[Stored items]
....

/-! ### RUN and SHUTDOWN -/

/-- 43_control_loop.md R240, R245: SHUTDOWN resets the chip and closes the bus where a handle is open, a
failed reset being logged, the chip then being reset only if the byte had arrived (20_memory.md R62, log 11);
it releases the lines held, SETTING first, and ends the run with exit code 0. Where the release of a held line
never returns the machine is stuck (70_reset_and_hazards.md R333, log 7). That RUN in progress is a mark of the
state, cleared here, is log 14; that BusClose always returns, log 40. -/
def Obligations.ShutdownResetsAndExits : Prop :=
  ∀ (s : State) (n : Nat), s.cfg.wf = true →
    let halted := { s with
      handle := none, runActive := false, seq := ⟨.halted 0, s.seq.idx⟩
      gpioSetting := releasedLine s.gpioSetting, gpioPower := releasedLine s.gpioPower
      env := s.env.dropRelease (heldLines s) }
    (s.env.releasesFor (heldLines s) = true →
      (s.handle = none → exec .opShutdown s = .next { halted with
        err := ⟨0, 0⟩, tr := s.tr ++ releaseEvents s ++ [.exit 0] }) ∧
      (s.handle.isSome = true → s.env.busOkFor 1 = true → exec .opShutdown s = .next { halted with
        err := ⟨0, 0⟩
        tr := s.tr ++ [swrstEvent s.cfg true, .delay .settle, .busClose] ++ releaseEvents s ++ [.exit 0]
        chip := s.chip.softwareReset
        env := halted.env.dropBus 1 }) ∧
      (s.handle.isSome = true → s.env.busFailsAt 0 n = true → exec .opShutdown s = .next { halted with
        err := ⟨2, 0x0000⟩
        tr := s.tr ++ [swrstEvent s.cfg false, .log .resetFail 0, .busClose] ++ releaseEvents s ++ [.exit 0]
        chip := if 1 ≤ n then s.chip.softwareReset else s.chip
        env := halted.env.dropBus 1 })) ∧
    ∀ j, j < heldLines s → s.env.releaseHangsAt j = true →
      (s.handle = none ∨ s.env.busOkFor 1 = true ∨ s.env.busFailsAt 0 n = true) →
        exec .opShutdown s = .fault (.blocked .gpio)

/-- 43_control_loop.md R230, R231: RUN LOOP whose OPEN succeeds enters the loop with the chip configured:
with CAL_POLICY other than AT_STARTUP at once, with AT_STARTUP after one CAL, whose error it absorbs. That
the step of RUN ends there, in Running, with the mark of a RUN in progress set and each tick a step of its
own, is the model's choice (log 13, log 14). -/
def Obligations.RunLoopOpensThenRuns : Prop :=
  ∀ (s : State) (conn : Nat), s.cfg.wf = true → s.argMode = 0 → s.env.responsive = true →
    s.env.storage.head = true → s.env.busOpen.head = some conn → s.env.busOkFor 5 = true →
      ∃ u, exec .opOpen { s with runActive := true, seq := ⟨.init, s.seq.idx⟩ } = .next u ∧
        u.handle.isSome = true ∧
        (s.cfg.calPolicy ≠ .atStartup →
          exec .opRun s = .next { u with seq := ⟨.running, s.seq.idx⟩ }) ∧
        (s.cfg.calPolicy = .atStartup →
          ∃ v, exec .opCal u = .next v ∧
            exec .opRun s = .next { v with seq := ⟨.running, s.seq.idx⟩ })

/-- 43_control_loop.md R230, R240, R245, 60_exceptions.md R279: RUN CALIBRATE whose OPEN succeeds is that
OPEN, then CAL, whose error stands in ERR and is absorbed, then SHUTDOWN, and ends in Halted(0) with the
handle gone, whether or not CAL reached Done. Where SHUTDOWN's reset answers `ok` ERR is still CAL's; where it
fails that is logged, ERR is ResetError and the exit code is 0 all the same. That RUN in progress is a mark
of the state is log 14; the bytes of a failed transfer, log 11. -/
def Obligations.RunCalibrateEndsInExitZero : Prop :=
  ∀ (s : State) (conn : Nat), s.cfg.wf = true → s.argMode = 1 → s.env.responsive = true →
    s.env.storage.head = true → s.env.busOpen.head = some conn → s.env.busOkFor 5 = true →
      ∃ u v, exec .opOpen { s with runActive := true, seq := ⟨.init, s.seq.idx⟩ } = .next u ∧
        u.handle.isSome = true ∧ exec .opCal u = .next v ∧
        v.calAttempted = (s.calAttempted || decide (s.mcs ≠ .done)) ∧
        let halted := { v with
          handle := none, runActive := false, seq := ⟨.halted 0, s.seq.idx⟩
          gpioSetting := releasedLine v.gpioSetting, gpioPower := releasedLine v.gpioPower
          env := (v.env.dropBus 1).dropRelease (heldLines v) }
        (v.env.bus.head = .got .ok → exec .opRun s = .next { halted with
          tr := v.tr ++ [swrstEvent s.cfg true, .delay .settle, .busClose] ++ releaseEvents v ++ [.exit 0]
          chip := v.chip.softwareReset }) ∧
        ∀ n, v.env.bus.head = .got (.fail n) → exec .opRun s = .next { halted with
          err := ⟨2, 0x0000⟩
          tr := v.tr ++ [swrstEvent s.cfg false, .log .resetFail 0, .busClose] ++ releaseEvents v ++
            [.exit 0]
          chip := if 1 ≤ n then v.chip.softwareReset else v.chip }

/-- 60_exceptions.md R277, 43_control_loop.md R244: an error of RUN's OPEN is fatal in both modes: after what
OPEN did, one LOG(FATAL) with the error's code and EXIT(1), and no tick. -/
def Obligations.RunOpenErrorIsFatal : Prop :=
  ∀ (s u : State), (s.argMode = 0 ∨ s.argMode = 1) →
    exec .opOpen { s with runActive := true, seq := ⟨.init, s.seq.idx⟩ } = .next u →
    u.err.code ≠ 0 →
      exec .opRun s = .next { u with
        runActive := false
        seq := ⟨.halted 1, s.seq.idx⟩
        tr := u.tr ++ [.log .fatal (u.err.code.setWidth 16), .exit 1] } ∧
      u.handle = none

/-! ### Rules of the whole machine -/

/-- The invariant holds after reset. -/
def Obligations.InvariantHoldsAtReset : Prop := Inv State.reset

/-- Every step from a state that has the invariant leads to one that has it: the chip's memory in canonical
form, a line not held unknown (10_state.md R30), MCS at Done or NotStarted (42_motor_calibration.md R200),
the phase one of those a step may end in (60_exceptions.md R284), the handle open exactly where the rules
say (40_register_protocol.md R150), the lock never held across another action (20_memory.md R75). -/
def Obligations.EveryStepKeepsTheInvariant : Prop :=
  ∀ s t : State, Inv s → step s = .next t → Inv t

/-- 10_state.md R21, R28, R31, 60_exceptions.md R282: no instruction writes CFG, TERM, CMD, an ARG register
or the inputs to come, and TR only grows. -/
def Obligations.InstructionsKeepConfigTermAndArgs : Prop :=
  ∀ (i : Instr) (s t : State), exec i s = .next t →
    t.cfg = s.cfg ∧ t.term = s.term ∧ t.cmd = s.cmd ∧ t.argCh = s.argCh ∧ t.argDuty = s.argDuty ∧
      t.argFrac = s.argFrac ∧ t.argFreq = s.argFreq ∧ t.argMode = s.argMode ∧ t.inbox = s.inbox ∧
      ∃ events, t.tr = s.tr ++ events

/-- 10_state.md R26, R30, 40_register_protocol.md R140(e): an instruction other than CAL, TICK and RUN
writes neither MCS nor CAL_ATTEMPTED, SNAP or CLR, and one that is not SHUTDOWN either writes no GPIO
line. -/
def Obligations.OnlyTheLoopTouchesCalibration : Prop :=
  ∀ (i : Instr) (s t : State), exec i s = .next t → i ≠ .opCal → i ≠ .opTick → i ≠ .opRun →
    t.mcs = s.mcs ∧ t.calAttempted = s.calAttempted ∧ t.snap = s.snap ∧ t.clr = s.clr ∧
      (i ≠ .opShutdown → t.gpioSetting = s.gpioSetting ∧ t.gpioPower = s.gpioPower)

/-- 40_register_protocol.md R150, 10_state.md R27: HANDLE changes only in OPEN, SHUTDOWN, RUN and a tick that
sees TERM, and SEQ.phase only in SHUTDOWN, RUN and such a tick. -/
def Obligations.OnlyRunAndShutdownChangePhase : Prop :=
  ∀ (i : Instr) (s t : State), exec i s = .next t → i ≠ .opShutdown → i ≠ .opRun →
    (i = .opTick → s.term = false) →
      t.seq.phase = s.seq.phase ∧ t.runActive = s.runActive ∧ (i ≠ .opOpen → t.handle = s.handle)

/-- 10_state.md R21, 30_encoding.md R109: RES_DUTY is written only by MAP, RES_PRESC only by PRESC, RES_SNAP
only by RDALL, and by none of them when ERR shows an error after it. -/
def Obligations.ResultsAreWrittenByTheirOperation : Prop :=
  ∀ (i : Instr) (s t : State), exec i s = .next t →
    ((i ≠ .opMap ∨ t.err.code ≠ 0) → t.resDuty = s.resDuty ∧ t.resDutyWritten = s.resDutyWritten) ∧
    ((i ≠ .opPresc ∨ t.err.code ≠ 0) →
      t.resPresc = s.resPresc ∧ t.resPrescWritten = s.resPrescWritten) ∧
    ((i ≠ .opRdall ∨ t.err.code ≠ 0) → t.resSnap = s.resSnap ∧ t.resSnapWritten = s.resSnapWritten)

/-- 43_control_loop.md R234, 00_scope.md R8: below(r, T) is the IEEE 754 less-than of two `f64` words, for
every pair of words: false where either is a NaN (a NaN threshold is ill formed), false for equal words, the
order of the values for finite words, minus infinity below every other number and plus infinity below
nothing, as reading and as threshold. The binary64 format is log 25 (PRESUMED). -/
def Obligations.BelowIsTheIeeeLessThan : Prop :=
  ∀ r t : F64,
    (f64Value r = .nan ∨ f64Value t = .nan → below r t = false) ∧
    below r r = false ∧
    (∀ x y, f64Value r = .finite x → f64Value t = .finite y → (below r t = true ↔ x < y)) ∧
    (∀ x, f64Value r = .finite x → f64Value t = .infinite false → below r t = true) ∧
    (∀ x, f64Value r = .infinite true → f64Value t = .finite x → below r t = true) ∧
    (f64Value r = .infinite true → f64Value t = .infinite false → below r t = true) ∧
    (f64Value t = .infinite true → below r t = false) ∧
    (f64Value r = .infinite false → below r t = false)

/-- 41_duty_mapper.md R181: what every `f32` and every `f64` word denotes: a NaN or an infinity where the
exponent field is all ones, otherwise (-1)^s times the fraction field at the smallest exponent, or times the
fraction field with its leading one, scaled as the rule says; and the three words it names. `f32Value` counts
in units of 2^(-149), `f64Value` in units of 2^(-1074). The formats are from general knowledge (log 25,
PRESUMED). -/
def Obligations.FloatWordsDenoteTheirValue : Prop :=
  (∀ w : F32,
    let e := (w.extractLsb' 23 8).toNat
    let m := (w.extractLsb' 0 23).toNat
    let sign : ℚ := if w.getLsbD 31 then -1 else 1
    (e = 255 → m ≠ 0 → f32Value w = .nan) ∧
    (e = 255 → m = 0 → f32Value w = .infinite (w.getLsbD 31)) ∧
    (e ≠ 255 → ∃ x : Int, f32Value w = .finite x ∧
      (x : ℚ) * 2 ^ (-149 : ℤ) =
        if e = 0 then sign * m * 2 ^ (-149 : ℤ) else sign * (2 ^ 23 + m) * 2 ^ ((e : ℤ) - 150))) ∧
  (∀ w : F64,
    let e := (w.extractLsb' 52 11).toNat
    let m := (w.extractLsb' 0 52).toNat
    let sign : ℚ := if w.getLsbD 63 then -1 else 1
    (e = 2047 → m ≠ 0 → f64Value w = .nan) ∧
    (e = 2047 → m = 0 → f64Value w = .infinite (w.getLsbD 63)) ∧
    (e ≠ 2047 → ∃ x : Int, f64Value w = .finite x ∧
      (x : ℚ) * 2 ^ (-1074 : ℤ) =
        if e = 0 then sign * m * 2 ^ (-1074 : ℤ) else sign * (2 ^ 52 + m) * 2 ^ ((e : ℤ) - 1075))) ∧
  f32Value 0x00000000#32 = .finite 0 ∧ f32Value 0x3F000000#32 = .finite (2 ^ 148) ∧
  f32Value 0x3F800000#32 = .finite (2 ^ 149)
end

....

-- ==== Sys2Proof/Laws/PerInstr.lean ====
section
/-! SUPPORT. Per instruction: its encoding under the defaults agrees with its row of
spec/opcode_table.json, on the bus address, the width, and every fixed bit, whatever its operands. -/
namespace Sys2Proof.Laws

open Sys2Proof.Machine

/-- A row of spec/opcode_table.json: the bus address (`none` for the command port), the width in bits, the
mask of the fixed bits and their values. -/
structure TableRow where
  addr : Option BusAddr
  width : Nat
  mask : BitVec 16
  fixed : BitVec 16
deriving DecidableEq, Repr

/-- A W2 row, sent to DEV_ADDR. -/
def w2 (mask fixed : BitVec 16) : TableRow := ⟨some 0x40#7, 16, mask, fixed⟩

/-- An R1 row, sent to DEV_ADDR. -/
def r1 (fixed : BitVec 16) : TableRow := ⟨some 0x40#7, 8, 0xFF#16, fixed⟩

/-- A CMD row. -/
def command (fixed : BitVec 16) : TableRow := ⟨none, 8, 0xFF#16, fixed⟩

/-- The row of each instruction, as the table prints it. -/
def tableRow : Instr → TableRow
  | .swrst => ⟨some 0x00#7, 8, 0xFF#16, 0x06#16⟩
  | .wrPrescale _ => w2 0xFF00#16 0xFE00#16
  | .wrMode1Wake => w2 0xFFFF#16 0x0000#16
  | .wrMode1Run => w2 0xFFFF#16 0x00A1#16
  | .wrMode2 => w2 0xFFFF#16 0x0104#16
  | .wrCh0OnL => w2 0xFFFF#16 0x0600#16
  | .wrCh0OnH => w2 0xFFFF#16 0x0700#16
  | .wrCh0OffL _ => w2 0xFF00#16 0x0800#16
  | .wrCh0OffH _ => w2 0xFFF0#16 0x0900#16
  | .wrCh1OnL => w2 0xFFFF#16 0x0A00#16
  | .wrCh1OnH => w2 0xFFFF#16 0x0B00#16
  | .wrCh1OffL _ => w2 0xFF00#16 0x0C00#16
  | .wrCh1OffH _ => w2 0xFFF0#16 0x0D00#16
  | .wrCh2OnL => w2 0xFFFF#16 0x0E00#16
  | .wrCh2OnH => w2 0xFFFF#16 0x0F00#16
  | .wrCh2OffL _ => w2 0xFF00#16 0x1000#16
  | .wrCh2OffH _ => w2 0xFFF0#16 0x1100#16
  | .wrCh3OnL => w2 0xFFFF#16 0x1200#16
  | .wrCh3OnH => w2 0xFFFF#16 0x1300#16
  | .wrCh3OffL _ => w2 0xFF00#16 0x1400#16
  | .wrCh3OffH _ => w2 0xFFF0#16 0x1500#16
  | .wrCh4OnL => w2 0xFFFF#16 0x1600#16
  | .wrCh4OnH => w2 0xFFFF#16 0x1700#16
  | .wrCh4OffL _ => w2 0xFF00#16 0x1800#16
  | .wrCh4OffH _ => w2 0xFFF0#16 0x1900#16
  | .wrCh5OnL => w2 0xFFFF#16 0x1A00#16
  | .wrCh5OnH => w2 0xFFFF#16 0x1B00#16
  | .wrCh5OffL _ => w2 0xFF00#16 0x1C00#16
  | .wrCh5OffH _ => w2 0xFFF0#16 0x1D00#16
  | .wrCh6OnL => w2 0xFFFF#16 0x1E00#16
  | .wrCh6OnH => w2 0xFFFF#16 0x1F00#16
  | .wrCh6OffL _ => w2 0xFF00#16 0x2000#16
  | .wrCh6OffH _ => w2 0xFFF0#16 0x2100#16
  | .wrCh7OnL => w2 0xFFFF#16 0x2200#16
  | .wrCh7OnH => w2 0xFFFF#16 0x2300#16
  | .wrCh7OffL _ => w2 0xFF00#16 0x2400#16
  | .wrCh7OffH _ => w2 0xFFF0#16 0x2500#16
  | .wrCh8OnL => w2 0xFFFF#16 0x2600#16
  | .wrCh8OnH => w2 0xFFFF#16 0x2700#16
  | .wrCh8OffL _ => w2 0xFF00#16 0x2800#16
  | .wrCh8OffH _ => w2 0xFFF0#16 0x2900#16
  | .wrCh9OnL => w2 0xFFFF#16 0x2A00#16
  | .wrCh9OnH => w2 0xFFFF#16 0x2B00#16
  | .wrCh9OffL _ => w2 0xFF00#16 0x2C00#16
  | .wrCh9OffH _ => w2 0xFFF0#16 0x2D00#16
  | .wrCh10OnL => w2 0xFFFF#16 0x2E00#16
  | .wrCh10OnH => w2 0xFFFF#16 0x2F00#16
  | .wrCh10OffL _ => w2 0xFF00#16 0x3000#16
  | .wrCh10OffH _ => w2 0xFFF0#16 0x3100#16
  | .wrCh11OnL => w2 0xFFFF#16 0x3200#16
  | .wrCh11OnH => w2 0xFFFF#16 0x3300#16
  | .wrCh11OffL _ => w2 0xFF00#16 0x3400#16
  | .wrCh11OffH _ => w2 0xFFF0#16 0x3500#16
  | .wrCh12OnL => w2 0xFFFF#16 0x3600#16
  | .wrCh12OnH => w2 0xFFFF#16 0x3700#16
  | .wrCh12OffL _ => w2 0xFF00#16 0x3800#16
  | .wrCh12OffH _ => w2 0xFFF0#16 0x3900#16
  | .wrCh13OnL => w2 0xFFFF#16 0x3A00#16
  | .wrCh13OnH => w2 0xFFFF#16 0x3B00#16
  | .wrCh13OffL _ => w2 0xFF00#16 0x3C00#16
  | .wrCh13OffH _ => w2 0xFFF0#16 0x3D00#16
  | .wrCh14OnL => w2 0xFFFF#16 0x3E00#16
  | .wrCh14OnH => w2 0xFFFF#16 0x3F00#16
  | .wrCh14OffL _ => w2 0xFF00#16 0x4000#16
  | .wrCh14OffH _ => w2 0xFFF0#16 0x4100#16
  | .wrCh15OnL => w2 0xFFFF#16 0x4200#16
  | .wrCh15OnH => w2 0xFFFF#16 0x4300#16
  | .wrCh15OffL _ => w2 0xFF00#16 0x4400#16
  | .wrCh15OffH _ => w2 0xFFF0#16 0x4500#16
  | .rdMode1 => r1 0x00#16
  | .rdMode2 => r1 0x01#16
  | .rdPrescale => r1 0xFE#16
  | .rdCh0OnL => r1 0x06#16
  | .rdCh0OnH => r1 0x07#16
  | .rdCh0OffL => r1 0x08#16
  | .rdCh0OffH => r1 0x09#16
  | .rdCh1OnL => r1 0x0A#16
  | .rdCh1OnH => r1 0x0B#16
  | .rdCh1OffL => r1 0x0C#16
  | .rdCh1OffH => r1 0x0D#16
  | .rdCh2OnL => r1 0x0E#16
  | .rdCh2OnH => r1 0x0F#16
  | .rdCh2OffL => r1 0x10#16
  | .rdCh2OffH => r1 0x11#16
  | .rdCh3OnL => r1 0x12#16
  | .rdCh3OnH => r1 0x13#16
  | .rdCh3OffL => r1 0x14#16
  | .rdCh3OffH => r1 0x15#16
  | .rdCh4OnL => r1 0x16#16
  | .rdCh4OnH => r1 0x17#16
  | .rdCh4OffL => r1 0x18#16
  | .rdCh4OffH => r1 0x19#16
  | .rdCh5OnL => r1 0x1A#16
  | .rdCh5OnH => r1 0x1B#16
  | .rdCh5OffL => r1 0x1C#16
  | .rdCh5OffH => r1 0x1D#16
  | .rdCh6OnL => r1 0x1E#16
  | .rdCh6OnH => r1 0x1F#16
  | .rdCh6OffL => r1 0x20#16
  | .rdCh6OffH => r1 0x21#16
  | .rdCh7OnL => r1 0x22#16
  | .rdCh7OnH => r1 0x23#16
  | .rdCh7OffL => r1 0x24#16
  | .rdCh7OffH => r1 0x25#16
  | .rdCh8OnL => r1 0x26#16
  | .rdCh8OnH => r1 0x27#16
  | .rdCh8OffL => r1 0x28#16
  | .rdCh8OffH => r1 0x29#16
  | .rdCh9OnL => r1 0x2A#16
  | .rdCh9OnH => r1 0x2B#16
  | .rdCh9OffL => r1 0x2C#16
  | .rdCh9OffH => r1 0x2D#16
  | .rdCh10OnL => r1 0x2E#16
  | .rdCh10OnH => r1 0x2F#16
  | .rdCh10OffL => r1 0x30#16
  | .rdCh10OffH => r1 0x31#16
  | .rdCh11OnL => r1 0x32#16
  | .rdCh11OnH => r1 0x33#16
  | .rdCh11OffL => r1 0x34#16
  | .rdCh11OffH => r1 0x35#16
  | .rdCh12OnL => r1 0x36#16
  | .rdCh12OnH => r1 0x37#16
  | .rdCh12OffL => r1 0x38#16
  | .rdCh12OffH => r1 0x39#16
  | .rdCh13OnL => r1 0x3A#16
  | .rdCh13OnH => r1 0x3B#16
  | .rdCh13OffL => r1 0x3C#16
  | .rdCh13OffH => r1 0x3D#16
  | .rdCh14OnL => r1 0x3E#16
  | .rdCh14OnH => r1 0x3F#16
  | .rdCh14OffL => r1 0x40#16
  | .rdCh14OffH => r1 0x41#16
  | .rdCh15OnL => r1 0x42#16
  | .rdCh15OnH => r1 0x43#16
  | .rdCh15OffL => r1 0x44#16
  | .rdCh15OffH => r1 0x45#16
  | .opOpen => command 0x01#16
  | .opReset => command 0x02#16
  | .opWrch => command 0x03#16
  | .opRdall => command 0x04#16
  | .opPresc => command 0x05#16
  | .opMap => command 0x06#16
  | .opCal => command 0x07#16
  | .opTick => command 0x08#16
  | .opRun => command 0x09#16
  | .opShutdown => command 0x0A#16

....

Task description:
After locating the line holding "w2 0xFF00#16 0x3400#16" above, output exactly that line and every line after it through the line holding "w2 0xFFF0#16 0x3900#16". Include nothing else.

Answer to this problem:
  | .wrCh11OffL _ => w2 0xFF00#16 0x3400#16
  | .wrCh11OffH _ => w2 0xFFF0#16 0x3500#16
  | .wrCh12OnL => w2 0xFFFF#16 0x3600#16
  | .wrCh12OnH => w2 0xFFFF#16 0x3700#16
  | .wrCh12OffL _ => w2 0xFF00#16 0x3800#16
  | .wrCh12OffH _ => w2 0xFFF0#16 0x3900#16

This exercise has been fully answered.